Details that have not been reported previously have been revealed in more than 25,000 pages of records the district has disclosed over the week since August 26, after years of legal battles with news outlets, including ProPublica and The Texas Tribune.
The document should have been released in early August when Uvalde County first released the requested records following a settlement with news organizations. Rob Decker, the district’s representative lawyer, admitted at an August 25 board meeting that his office had “erroneously made it to our side” by releasing only a small portion of the files. Board members, including Jesse Liso, who lost 9-year-old Nie Jackie Cazares to film Decker burned about the company’s surveillance.

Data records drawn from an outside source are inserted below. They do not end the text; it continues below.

/-- R316, R331, R366, R367, R390, R396, R397: the host's registers and its accesses to HBM and the cellar. Each assigned register
reads its value and every other number is refused; only mpcap is written, from 1,000 to 4,500. A host write of one byte to a
resident page, or to the cellar, stays open for the folios bound then, and is in place at once where no folio is bound, no
seal's region holds the byte and no other host write to it is open (R335); a read returns a value that the byte may show: the
host's own last write, or what is in place, or, of a region whose seal it does not hold, a value that the byte has held, or,
of one that it holds, also what a write after the folio's release has changed, while what a replay lands anew leaves its view
as it was at the release (R330); a page that is not resident reads as
zero and drops writes. The model's choice: reason 1 for refusals (log 37), a read's answer as command 0 (log 56), a
non-resident page (log 78), counters beyond their width (log 92), which writes stay open (log 93), reads in stage 3 (log 95), a
page whose entry is not writable, which drops the write and sets no accessed bit (log 104), and late writes (log 107). -/
def Obligations.HostAccesses : Prop :=
  (∀ (s : State) (i : Nat) (p : Package), s.pkgs[i]? = some p → p.powered = true → (p.boot = .awaiting ∨ p.boot = .verifying) →
    exec (.readRegister i 0) s = .next { s with pkgs := s.pkgs.set i { p with
      responses := p.responses ++ [⟨0x20, 0, leBytes ((if p.boot = .awaiting then 2 else 3) + 16 * p.reason) 8⟩] } }) ∧
  ∀ (s : State) (i : Nat) (p : Package) (n : Nat) (x va : DWord) (b : Byte),
    s.pkgs[i]? = some p → p.powered = true → p.boot = .ready → p.memOk = true →
    let becomes (i' : Instr) (q : Package) : Prop := exec i' s = .next { s with pkgs := s.pkgs.set i q }
    let reads (n v : Nat) : Prop := becomes (.readRegister i n) { p with responses := p.responses ++ [⟨0x20, 0, leBytes v 8⟩] }
    let bound := (s.folios.filter fun f => f.boundOn i).map (·.id)
    let sees (cellar : Bool) (stack addr : Nat) : Prop :=
      ∃ t q y, exec (.hostAccess i ⟨cellar, va⟩ 1 none) s = .next t ∧ t.pkgs[i]? = some q ∧ y ∈ p.hostSees cellar va.toNat stack addr ∧
        q = { p with trans := q.trans, responses := p.responses ++ [⟨0, 0, [y]⟩] }
    reads 0x000 (5 + 16 * p.reason) ∧ reads 0x001 p.fenced.toNat ∧ reads 0x002 p.harvest ∧ reads 0x003 p.svn ∧ reads 0x004 p.formation ∧
    reads 0x010 p.mpcap ∧ reads 0x011 p.mpower ∧
    (∀ d : Fin 4, ∃ h, reads (0x012 + d.val) h ∧ (∀ k : Fin 16, p.sensors[d][k].toNat ≤ h) ∧ ∃ k : Fin 16, p.sensors[d][k].toNat = h) ∧
    reads 0x020 (if p.mcorr < 2 ^ 64 then p.mcorr else Config.counterBeyond 64 p.mcorr % 2 ^ 64) ∧
    reads 0x021 (if p.mdrop < 2 ^ 32 then p.mdrop else Config.counterBeyond 32 p.mdrop % 2 ^ 32) ∧
    ((4 < n ∧ n < 0x010 ∨ 0x015 < n ∧ n < 0x020 ∨ 0x021 < n) →
      becomes (.readRegister i n) { p with responses := p.responses ++ [⟨0x20, 1, []⟩] }) ∧
    (1000 ≤ x.toNat → x.toNat ≤ 4500 → becomes (.writeRegister i 0x010 x) { p with
      mpcap := x.toNat, restWanted := decide (x.toNat < p.mpower ∨ ∃ (d : Fin 4) (k : Fin 16), 800 < p.sensors[d][k].toNat)
      responses := p.responses ++ [⟨0x21, 0, []⟩] }) ∧
    ((n ≠ 0x010 ∨ x.toNat < 1000 ∨ 4500 < x.toNat) → becomes (.writeRegister i n x) { p with responses := p.responses ++ [⟨0x21, 1, []⟩] }) ∧
    (p.translate va.toNat true = none → exec (.hostAccess i ⟨false, va⟩ 1 (some [b])) s = .next s) ∧
    (p.translate va.toNat false = none → becomes (.hostAccess i ⟨false, va⟩ 1 none) { p with responses := p.responses ++ [⟨0, 0, [0]⟩] }) ∧
    -- the byte of package `q` is in place at once, or open
    let put (q : Package) (cellar : Bool) (stack addr : Nat) : Prop :=
      let settled : Prop := bound = [] ∧ (∀ (k : Fin 64) (r : Region), q.seals[k].region = some r → q.holdsByte r cellar stack addr va.toNat = false) ∧
        ∀ w ∈ q.openWrites, w.on cellar stack addr = false
      let i' : Instr := .hostAccess i ⟨cellar, va⟩ 1 (some [b])
      (¬ settled → becomes i' { q with openWrites := q.openWrites ++ [⟨cellar, stack, addr, va.toNat, b, false, bound⟩] }) ∧
      (settled → ∃ q', becomes i' q' ∧ q' = { q with hbm := q'.hbm, cellar := q'.cellar } ∧ q'.inPlace cellar stack addr = b ∧
        ∀ c' n' a', n' < 8 → (if cellar then (c' = true → a' ≠ addr) else (c', n', a') ≠ (false, stack, addr)) →
          q'.inPlace c' n' a' = q.inPlace c' n' a')
    (∀ key stack addr, p.translate va.toNat true = some (key, stack, addr) →
      put { p with trans := Cells.set p.trans key (Cells.get p.trans key ||| 12) } false stack addr) ∧
    put p true 0 va.toNat ∧
    (∀ key stack addr, p.translate va.toNat false = some (key, stack, addr) → sees false stack addr) ∧
    sees true 0 va.toNat ∧
    (p.openWrites = [] → (∀ k : Fin 64, p.seals[k].held = [] ∧ p.seals[k].stray = none) → ∀ cellar stack addr,
      p.hostSees cellar va.toNat stack addr = [p.inPlace cellar stack addr]) ∧
    (∀ (k : Fin 64) (r : Region) (y : Stray) (cellar : Bool) (stack addr : Nat), p.openWrites = [] → p.seals[k].region = some r →
      r.contains cellar va.toNat = true → (∀ n : Fin 64, n ≠ k → p.seals[n].region = none) → p.seals[k].st = .host →
      p.seals[k].stray = some y →
      let place := if cellar then addr else stack * 2 ^ 36 + addr
      let shown := match y.kept.find? (fun x => x.1 == place) with | some x => x.2 | none => p.inPlace cellar stack addr
      p.hostSees cellar va.toNat stack addr = shown :: (y.held.filter fun h => h.place == place).map (·.val) ∧
      -- what a replay lands anew leaves the host's view as it was at the release
      (p.scc ≤ y.upto → ∀ w, (w = .device y.folio ∨ ∃ n, w = .transfer y.folio n) → stack < 8 →
        (p.put cellar stack addr va.toNat b w).hostSees cellar va.toNat stack addr = p.hostSees cellar va.toNat stack addr) ∧
      -- any other device write leaves the byte and the digest open
      (∀ w, w ≠ .host → (y.upto < p.scc ∨ w ≠ .device y.folio ∧ ∀ n, w ≠ .transfer y.folio n) → stack < 8 → b ≠ p.inPlace cellar stack addr →
        let q := p.put cellar stack addr va.toNat b w
        b ∈ q.hostSees cellar va.toNat stack addr ∧ y.folio ∈ q.seals[k].spoilt ∧
          ((∀ h ∈ y.held, h.place ≠ place) → shown ∈ q.hostSees cellar va.toNat stack addr))) ∧
    (∀ w, p.openWrites = [w] → w.covered = false → (∀ k : Fin 64, p.seals[k].st = .host) →
      p.hostSees w.cellar va.toNat w.stack w.addr = [w.val]) ∧
    (∀ (k : Fin 64) (r : Region) (cellar : Bool) (stack addr : Nat), p.seals[k].region = some r → r.contains cellar va.toNat = true →
      (∀ n : Fin 64, n ≠ k → p.seals[n].region = none) → p.seals[k].st ≠ .host →
      let place := if cellar then addr else stack * 2 ^ 36 + addr
      let had := (p.seals[k].held.filter fun h => h.place == place).map (·.val)
      p.hostSees cellar va.toNat stack addr = if had = [] then [p.inPlace cellar stack addr] else had)

/-- R337, R338, R341: groups. Formation, when no check fails, gives every member the list of members, its place in it, the largest
tick and the largest scc of them, the formation number that follows the largest of them, and phase 0 (log 97, the model's
choice); rests agreed and holds are gone (log 80); a check that fails returns its reason (which links fail to train, and
which sideband tree is taken, are logs 87 and 88). Dissolve completes at once where no timed folio of the group runs, and waits
where one does; its completion makes every member a group of one, and answers every Dissolve that has waited, as a Form does that
comes first (log 127); asked of a package that is not package 0 it does nothing (log 63). Read table returns the table of the formation in
force, and refuses another number with reason 1 (log 37). -/
def Obligations.Groups : Prop :=
  ∀ (s : State) (i : Nat) (p : Package) (ms : List Nat) (links : List LinkSpec) (step0 formation : DWord),
    s.pkgs[i]? = some p → p.powered = true → p.boot = .ready →
    (ms.head? = some i → ms.Nodup → (∀ q ∈ ms, s.canJoin q = true) → s.formReason ms links = 0 →
      ∃ t n, exec (.form i ms links step0) s = .next t ∧
        (∀ q ∈ ms, ∀ k : Package, s.pkgs[q]? = some k → k.formation < n) ∧
        (∃ q ∈ ms, ∃ k : Package, s.pkgs[q]? = some k ∧ k.formation + 1 = n) ∧
        (∀ k q : Nat, ms[k]? = some q → ∃ x : Package, t.pkgs[q]? = some x ∧ x.group = ms ∧ x.num = k ∧ x.formation = n ∧ x.links = links ∧ x.step = step0 ∧
          x.phi = 0 ∧ x.rests = [] ∧ x.holds = [] ∧ (∀ q' ∈ ms, ∀ y : Package, s.pkgs[q']? = some y → y.tick ≤ x.tick ∧ y.scc ≤ x.scc) ∧
          (∃ q' ∈ ms, ∃ y : Package, s.pkgs[q']? = some y ∧ y.tick = x.tick) ∧ (∃ q' ∈ ms, ∃ y : Package, s.pkgs[q']? = some y ∧ y.scc = x.scc) ∧
          (∀ y : Package, t.pkgs[i]? = some y → x.tick = y.tick ∧ x.scc = y.scc)) ∧
        (∀ q : Nat, q ∉ ms → t.pkgs[q]? = s.pkgs[q]?) ∧
        ∃ x : Package, t.pkgs[i]? = some x ∧
          x.responses = p.responses ++ List.replicate p.dissolving ⟨0x11, 0, []⟩ ++ [⟨0x10, 0, leBytes n 8⟩]) ∧
    (ms.head? = some i → ms.Nodup → (∀ q ∈ ms, s.canJoin q = true) → s.formReason ms links ≠ 0 →
      exec (.form i ms links step0) s = .next { s with pkgs := s.pkgs.set i { p with
        responses := p.responses ++ [⟨0x10, s.formReason ms links, []⟩] } }) ∧
    let busy : Prop := ∃ f ∈ s.folios, recTimed f.record = true ∧ ∃ q ∈ s.members i, f.boundOn q = true
    let dissolved (i' : Instr) (n : Nat) : Prop := ∃ t, exec i' s = .next t ∧
      (∀ q ∈ s.members i, ∃ x : Package, t.pkgs[q]? = some x ∧ x.group = [q] ∧ x.num = 0 ∧ x.links = []) ∧
      (∀ q : Nat, q ∉ s.members i → t.pkgs[q]? = s.pkgs[q]?) ∧
      ∃ x : Package, t.pkgs[i]? = some x ∧ x.dissolving = 0 ∧ x.responses = p.responses ++ List.replicate n ⟨0x11, 0, []⟩
    (p.num = 0 → busy → exec (.dissolve i) s = .next { s with pkgs := s.pkgs.set i { p with dissolving := p.dissolving + 1 } }) ∧
    (p.num = 0 → ¬ busy → i ∈ s.members i → dissolved (.dissolve i) (p.dissolving + 1)) ∧
    (p.num ≠ 0 → p.dissolving = 0 → exec (.dissolve i) s = .next s) ∧
    (0 < p.dissolving → i ∈ s.members i → dissolved (.dissolveComplete i) p.dissolving) ∧
    (formation.toNat = p.formation → exec (.readTable i formation) s =
      .next { s with pkgs := s.pkgs.set i { p with responses := p.responses ++ [⟨0x12, 0, p.table⟩] } }) ∧
    (formation.toNat ≠ p.formation → exec (.readTable i formation) s =
      .next { s with pkgs := s.pkgs.set i { p with responses := p.responses ++ [⟨0x12, 1, []⟩] } })
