/-- A bitwise word gives its result on codes, raises no flag, and its result is a code of the width. -/
theorem elemResult_bitwise (cap : Cap) {l : Lane} (sm : Samples) (e : Nat) {a b : Nat} (d wa wb : Nat) {f : Nat → Nat → Nat → Nat}
    (h : BitwiseWord l.op f) (ha : a < 2 ^ width cap.ty) (hb : b < 2 ^ width cap.ty) :
    elemResult cap l sm e a b d wa wb = (f (width cap.ty) a b, {}) ∧ f (width cap.ty) a b < 2 ^ width cap.ty := by
  have hw : 0 < width cap.ty := by cases cap.ty <;> decide
  have small {n : Nat} (hn : n ≤ width cap.ty) : n < 2 ^ width cap.ty := hn.trans_lt Nat.lt_two_pow_self
  rcases h with ⟨op, rfl⟩ | ⟨op, rfl⟩ | ⟨op, rfl⟩ | ⟨op, rfl⟩ | ⟨op, rfl⟩ | ⟨op, rfl⟩ | ⟨op, rfl⟩ | ⟨op, rfl⟩ <;>
    simp only [elemResult, op]
  · exact ⟨trivial, Nat.and_lt_two_pow _ hb⟩
  · exact ⟨trivial, Nat.or_lt_two_pow ha hb⟩
  · exact ⟨trivial, Nat.xor_lt_two_pow ha hb⟩
  · exact ⟨by rw [shlC_eq], Nat.mod_lt _ (Nat.two_pow_pos _)⟩
  · exact ⟨by rw [shrC_eq b ha], (Nat.div_le_self _ _).trans_lt ha⟩
  · refine ⟨by rw [sraC_eq b hw ha], ?_⟩
    have := Int.emod_lt_of_pos ((if 2 ^ (width cap.ty - 1) ≤ a then (a : Int) - 2 ^ width cap.ty else a) / 2 ^ b)
      (b := 2 ^ width cap.ty) (by positivity)
    rw [Int.toNat_lt (Int.emod_nonneg _ (by positivity))]
    exact_mod_cast this
  · exact ⟨rfl, small ((List.length_filter_le _ _).trans (by simp))⟩
  · exact ⟨by rw [clz_eq ha], small (by split <;> omega)⟩

theorem BitwiseWord.elementwise {op : LaneOp} {f : Nat → Nat → Nat → Nat} (h : BitwiseWord op f) : op.elementwise = true := by
  rcases h with ⟨rfl, -⟩ | ⟨rfl, -⟩ | ⟨rfl, -⟩ | ⟨rfl, -⟩ | ⟨rfl, -⟩ | ⟨rfl, -⟩ | ⟨rfl, -⟩ | ⟨rfl, -⟩ <;> rfl

/-- What a bitwise word computes of element `e`, by its captured second operand or by the register that it has read. -/
theorem elemValue_bitwise {j : Job} {l : Lane} {f : Nat → Nat → Nat → Nat} (h : BitwiseWord l.op f)
    (imm : ∀ x, l.imm = some x → x < 2 ^ width j.cap.ty) (e : Nat) :
    j.elemValue l e = (f (width j.cap.ty) (elem j.smp.a (width j.cap.ty) e) (l.imm.getD (elem j.smp.b (width j.cap.ty) e)), {}) ∧
      (j.elemValue l e).1 < 2 ^ width j.cap.ty := by
  have hb : l.imm.getD (elem j.smp.b (width j.cap.ty) e) < 2 ^ width j.cap.ty := by
    cases hi : l.imm with
    | none => exact elem_lt _ _ _
    | some x => exact imm x hi
  obtain ⟨value, code⟩ := elemResult_bitwise j.cap j.smp e (elem j.smp.d (width j.cap.ty) e)
    (weightAt j.smp.wa (weightPos j.cap.ty e)) (weightAt j.smp.wb (weightPos j.cap.ty e)) h (elem_lt _ _ _) hb
  exact ⟨value, by rw [Job.elemValue, value]; exact code⟩

end Sys2Proof.Machine

section
open Sys2Proof Sys2Proof.Machine

/-- Settles O28: the slot lands what `elemValue_bitwise` gives, the codes of the width, and the words raise no flag. -/
theorem bitwiseResultsLand : Obligations.BitwiseResultsLand := by
  intro s n k j c l r f hj hw hr _ hcut hc _ hop imm
  simp only [bitsOf_eq_width] at imm ⊢
  have op := BitwiseWord.elementwise hop
  have value (e : Nat) := elemValue_bitwise (j := j) hop imm e
  have slot (e : Nat) : e ∈ j.ownSlot k ↔ j.lands (1024 / width j.cap.ty) (min j.cap.vl (16384 / width j.cap.ty)) k e :=
    j.mem_slotElems _ _ k e
  refine ⟨_, _, exec_resultLanding_lane k hj hw hcut, onlyCore_elementwise k hc op hr fun e => by rw [(value e).1], ?_, ?_⟩
  · intro e he
    have ⟨_, _, hbody, _⟩ := he
    rw [elem_writeElems_map _ _ _ (hbody.trans_le (Nat.min_le_right _ _)), if_pos ((slot e).2 he), Nat.mod_eq_of_lt (value e).2,
      (value e).1]
  · intro e he hn
    rw [elem_writeElems_map _ _ _ he, if_neg fun h => hn ((slot e).1 h)]

end
end

section
/-! SUPPORT. Scalar arithmetic by its words (R159 to R163, R181): what each operation on 64-bit values computes, as integers or
as naturals, and the state that a word with one scalar result leaves. -/

namespace Sys2Proof.Machine

/-! ### Operations on words as operations on integers and naturals (R160) -/

section
variable {w : Nat} (x y : BitVec w)

/-- A word is the low bits of every integer congruent to its value. -/
theorem eq_ofInt_iff {x : BitVec w} {z : Int} : x = BitVec.ofInt w z ↔ x.toInt = z.bmod (2 ^ w) := by
  rw [← BitVec.toInt_inj, BitVec.toInt_ofInt]

theorem add_eq_ofInt : x + y = BitVec.ofInt w (x.toInt + y.toInt) := eq_ofInt_iff.2 (BitVec.toInt_add x y)

theorem sub_eq_ofInt : x - y = BitVec.ofInt w (x.toInt - y.toInt) := eq_ofInt_iff.2 BitVec.toInt_sub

“When you use the word ‘error’, it really puts it lightly,” Lizzo said. “The word “negligence” comes to mind. ”
However, according to Laura Plazer, one of the lawyers representing the newsroom in the records lawsuit, the district’s law firm may have once again failed to disclose all the requested information. Plazer sent a letter Friday to the district requesting that the remaining files be published. This can include details about the school’s maintenance issues regarding doors that have failed locks, Aredondo’s retirement, and additional communication between staff. Decker, the district’s attorney, did not respond to a request for comment.
The district’s repeated disclosure issues reflect an error made by the city of Uvalde last year. Authorities did not include at least 50 body and dash cam videos in their first record release. They scrambled to disclose them all a few months later.
Another shooting made national headlines last week when two children were killed and 21 children and adults were injured at a Catholic school in Minneapolis. According to Kelley Shannon, executive director of the Texas Freedom Information Foundation, the timing only underscores the importance of releasing Uvalde records even more quickly.
“In many cases, the government will think that by stalling or trying to avoid the release of records, it will help them to protect their responsibility and avoid harsh questions,” Shannon said. Doing so makes it difficult to stop similar tragedy from happening, and hinders the family’s ability to heal.
“The way is to get information faster, not slow it down,” she said.
News organizations previously obtained from sources withheld by many documentary government agencies, but the newly released documents include private internal communications that provide deeper insight into the internal workings of the district. The leaders rarely commented publicly on the shooting in three years after the deaths of 19 elementary school students and two teachers.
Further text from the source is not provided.